_WHAT THE TASK REQUIRES_
The lines wanted are those in the data below that include "queue".

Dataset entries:
*****

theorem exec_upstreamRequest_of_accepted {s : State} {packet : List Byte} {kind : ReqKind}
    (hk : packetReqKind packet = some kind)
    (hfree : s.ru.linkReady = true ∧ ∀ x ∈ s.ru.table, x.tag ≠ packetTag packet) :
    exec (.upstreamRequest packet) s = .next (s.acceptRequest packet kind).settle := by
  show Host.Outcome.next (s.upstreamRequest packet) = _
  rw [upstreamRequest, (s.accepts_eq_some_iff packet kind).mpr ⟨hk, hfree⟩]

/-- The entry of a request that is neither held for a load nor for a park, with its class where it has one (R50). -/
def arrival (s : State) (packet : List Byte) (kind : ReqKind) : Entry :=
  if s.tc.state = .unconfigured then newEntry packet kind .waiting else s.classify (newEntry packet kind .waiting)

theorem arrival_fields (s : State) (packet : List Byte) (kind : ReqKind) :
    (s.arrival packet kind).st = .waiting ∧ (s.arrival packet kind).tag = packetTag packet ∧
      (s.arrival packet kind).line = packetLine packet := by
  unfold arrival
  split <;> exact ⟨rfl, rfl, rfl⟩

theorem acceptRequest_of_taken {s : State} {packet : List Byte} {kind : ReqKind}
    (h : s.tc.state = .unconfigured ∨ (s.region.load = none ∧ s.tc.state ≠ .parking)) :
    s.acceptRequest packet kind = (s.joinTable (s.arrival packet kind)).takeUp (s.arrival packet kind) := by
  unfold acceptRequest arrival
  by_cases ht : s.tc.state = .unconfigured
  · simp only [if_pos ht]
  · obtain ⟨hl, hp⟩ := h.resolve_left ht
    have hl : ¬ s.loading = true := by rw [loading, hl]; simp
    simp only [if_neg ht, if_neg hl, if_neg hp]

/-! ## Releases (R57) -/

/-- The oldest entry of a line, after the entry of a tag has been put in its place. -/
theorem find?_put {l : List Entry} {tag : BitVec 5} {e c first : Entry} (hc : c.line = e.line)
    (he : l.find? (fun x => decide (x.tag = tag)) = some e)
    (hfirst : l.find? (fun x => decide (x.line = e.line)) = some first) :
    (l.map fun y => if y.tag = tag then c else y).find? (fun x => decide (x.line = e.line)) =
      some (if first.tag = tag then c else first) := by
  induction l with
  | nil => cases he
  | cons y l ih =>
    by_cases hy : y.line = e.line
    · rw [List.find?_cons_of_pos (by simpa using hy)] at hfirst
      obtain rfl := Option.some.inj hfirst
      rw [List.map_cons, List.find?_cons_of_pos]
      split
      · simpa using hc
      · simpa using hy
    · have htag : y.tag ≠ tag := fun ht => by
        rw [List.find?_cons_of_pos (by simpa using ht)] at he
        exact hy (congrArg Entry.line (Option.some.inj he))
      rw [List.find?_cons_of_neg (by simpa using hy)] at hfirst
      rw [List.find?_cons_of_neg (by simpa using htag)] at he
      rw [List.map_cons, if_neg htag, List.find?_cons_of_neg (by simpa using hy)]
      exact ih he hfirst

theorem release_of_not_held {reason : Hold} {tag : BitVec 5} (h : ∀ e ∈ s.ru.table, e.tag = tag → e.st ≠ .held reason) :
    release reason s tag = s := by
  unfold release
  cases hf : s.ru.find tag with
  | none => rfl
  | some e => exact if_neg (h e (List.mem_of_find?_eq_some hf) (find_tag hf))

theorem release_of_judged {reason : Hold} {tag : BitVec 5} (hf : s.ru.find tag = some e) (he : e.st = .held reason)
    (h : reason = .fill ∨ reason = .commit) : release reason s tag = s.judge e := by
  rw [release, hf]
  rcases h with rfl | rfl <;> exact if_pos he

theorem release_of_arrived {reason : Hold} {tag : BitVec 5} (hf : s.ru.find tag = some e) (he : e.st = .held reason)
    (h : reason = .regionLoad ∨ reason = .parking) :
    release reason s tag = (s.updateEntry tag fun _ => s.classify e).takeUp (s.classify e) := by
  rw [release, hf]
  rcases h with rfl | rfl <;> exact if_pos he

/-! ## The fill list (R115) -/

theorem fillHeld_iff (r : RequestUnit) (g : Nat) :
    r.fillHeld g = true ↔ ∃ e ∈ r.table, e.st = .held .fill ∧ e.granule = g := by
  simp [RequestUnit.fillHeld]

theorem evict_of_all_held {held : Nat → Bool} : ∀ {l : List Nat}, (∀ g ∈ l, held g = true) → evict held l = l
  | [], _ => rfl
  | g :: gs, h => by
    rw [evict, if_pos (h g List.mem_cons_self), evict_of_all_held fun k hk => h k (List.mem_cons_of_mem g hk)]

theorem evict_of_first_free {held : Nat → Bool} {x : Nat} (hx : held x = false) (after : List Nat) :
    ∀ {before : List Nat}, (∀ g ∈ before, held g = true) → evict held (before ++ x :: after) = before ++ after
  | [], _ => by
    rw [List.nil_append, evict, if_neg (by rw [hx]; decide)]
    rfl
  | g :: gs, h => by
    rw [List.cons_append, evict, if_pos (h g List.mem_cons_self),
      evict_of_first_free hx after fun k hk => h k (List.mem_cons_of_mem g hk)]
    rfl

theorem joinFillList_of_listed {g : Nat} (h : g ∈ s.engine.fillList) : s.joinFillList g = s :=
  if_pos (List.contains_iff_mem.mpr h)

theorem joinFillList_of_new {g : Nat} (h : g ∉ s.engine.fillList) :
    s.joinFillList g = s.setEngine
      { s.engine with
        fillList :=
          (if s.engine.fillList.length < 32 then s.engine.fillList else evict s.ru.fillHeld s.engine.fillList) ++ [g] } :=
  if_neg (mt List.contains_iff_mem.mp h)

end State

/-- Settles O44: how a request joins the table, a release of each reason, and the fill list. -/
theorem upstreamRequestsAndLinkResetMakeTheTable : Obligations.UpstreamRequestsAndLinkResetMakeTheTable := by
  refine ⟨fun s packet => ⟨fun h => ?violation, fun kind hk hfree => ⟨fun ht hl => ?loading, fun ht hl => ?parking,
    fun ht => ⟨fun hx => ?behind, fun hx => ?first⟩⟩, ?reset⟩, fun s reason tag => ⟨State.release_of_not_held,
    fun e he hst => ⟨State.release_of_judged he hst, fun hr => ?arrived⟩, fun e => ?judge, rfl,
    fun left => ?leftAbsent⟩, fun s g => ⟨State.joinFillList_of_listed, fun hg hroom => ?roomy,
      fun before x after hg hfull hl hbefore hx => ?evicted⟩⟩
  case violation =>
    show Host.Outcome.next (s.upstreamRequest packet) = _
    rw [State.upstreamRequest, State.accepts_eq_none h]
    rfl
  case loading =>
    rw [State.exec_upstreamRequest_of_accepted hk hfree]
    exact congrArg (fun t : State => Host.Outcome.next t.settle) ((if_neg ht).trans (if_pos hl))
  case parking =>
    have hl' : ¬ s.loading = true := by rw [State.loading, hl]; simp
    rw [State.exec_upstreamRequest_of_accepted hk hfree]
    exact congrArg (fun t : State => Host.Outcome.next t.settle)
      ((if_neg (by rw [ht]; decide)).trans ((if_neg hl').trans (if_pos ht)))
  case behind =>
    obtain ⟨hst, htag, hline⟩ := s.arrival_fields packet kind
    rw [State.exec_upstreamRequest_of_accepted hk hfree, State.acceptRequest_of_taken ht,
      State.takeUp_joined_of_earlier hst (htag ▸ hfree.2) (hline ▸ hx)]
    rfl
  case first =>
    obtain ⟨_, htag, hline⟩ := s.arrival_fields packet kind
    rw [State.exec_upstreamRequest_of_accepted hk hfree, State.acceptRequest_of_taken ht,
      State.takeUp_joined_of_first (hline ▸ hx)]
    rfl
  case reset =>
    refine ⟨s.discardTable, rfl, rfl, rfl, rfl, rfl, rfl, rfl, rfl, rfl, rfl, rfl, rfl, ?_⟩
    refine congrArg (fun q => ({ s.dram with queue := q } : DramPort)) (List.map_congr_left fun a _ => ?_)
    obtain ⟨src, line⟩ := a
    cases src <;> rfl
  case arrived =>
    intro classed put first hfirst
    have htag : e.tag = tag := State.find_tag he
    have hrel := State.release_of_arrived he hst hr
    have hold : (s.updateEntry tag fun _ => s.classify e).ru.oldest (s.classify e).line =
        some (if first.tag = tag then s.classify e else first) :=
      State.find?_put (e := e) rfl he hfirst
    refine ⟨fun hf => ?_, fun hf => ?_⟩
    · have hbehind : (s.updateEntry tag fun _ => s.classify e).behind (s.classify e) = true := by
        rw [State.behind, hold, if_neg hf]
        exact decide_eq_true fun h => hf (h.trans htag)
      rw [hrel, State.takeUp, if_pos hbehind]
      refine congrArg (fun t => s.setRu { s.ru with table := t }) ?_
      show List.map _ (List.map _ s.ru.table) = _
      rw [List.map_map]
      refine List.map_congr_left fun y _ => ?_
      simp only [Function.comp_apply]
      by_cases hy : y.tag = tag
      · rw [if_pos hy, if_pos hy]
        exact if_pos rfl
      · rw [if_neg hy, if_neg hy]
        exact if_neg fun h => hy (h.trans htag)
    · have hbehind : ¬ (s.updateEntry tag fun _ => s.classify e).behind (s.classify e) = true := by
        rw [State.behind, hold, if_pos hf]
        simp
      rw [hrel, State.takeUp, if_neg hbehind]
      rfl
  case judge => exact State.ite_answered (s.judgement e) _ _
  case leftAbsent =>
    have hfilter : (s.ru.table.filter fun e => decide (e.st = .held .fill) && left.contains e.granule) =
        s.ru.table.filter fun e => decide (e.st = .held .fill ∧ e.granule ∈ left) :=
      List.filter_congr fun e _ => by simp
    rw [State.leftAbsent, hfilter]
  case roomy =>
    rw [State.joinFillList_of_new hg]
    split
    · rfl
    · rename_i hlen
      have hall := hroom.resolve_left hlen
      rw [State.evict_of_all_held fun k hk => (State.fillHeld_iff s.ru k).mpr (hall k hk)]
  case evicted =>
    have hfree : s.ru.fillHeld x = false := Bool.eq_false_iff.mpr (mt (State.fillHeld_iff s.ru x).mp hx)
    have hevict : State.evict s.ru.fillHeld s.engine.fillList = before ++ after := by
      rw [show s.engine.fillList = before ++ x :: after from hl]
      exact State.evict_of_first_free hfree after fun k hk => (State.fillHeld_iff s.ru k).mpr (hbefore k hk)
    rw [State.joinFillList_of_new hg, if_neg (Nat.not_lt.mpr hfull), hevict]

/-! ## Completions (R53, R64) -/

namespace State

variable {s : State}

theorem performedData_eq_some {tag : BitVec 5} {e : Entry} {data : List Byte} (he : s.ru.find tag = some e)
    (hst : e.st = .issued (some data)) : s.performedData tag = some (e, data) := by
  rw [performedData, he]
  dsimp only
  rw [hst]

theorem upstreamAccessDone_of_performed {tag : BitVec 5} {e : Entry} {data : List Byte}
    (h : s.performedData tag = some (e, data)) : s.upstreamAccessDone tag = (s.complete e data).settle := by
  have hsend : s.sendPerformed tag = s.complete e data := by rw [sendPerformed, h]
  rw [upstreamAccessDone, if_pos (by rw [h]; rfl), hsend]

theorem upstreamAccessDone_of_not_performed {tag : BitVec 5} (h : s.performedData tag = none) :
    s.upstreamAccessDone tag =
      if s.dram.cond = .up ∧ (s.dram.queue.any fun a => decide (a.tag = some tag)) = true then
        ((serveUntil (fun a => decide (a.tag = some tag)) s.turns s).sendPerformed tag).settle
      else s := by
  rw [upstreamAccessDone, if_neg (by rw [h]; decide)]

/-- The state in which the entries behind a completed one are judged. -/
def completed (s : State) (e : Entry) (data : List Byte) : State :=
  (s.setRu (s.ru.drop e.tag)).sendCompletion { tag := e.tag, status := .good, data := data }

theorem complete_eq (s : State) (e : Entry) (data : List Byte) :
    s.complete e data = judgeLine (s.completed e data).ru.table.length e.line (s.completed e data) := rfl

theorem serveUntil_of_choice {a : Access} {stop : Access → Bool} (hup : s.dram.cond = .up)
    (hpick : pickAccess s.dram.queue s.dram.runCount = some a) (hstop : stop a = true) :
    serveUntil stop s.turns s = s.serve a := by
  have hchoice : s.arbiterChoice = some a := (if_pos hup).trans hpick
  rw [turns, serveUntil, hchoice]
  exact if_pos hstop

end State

*****

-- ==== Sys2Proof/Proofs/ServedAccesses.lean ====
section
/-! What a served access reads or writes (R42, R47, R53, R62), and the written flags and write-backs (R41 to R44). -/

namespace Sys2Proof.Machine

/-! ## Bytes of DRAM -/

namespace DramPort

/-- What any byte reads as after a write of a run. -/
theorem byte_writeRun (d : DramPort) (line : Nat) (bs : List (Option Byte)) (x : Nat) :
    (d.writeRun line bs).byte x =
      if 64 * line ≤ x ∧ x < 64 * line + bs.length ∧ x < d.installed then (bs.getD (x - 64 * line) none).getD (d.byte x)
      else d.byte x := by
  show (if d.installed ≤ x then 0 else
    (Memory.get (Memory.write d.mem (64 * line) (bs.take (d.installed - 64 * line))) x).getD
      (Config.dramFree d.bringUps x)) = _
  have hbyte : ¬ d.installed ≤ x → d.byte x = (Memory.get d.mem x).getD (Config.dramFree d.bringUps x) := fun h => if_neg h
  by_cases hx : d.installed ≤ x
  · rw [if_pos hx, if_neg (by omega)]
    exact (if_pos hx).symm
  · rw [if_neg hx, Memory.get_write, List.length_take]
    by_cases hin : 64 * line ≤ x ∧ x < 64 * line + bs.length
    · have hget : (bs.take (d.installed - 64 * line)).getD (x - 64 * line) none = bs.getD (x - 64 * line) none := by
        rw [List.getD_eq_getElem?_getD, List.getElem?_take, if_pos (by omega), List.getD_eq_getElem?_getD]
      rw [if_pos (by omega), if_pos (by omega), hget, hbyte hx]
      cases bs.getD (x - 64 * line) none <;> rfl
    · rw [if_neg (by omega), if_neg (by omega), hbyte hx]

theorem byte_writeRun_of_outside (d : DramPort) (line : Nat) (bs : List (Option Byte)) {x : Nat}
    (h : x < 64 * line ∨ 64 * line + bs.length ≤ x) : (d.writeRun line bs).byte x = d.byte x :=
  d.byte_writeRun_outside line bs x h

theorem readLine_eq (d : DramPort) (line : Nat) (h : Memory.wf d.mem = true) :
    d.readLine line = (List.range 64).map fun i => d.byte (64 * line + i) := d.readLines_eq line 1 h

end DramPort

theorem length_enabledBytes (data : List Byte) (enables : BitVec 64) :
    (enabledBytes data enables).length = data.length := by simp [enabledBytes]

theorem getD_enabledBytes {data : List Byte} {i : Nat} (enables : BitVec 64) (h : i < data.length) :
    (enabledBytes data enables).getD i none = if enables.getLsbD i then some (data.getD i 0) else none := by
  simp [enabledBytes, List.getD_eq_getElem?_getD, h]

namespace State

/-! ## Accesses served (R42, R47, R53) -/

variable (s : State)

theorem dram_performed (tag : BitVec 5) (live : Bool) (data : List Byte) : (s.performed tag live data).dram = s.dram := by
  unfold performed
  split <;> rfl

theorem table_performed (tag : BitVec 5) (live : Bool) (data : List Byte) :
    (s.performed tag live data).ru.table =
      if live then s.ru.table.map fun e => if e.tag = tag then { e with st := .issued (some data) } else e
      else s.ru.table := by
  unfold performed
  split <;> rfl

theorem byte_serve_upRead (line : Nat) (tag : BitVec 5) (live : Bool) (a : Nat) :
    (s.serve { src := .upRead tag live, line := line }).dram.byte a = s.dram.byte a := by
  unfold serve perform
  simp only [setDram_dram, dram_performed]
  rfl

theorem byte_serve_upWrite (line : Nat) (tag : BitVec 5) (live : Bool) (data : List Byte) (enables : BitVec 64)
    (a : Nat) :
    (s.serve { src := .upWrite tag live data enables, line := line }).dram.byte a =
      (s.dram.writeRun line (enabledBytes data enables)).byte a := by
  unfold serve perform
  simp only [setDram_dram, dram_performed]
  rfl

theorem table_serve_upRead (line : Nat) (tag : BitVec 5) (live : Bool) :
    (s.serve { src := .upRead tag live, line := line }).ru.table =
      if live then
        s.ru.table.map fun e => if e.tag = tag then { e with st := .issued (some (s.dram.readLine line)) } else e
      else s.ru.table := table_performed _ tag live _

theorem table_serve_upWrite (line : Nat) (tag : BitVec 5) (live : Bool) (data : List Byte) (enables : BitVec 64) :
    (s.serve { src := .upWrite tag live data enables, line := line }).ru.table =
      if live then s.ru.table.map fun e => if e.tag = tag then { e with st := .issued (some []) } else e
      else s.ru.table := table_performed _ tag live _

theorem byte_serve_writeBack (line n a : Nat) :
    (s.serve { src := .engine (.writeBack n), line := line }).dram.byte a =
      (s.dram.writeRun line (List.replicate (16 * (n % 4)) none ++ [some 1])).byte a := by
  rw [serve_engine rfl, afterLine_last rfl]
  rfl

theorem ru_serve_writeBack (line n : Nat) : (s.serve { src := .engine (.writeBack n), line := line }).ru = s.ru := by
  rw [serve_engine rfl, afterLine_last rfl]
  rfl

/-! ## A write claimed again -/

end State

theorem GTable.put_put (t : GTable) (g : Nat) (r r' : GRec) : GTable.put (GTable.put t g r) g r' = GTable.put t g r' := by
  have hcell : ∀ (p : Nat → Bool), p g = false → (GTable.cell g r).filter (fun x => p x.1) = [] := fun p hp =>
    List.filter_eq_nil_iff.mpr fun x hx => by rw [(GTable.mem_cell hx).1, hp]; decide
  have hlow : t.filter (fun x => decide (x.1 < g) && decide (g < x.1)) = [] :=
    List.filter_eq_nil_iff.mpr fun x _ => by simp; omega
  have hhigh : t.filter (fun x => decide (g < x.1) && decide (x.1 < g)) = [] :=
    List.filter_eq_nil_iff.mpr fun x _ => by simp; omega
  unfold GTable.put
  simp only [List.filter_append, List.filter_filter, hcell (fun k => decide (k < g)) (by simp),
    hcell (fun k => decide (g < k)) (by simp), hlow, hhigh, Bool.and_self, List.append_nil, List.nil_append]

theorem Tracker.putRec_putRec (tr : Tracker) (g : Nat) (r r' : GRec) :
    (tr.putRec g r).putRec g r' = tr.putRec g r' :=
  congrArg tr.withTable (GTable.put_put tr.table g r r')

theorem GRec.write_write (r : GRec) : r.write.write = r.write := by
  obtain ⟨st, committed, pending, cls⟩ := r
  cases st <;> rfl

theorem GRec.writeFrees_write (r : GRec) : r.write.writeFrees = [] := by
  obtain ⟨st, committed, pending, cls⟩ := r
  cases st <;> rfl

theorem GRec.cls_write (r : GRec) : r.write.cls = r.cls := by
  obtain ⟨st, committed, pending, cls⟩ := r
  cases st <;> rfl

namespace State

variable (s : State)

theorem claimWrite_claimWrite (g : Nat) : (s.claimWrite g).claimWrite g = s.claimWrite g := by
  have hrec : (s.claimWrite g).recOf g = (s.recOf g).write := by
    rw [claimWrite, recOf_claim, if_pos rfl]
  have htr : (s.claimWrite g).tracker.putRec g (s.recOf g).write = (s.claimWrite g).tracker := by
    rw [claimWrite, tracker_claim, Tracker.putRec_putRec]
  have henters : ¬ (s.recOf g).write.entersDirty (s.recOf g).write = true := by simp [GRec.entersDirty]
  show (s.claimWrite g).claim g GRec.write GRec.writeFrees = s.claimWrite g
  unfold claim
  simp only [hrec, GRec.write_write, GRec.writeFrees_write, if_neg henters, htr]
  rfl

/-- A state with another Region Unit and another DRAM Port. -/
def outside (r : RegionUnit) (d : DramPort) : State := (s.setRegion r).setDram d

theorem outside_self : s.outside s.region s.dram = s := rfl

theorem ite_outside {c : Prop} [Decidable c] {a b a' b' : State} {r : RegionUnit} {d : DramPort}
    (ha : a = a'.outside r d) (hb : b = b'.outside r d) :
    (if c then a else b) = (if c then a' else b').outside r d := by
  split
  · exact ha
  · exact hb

*****

_RESPONSE_
    refine congrArg (fun q => ({ s.dram with queue := q } : DramPort)) (List.map_congr_left fun a _ => ?_)
      if s.dram.cond = .up ∧ (s.dram.queue.any fun a => decide (a.tag = some tag)) = true then
    (hpick : pickAccess s.dram.queue s.dram.runCount = some a) (hstop : stop a = true) :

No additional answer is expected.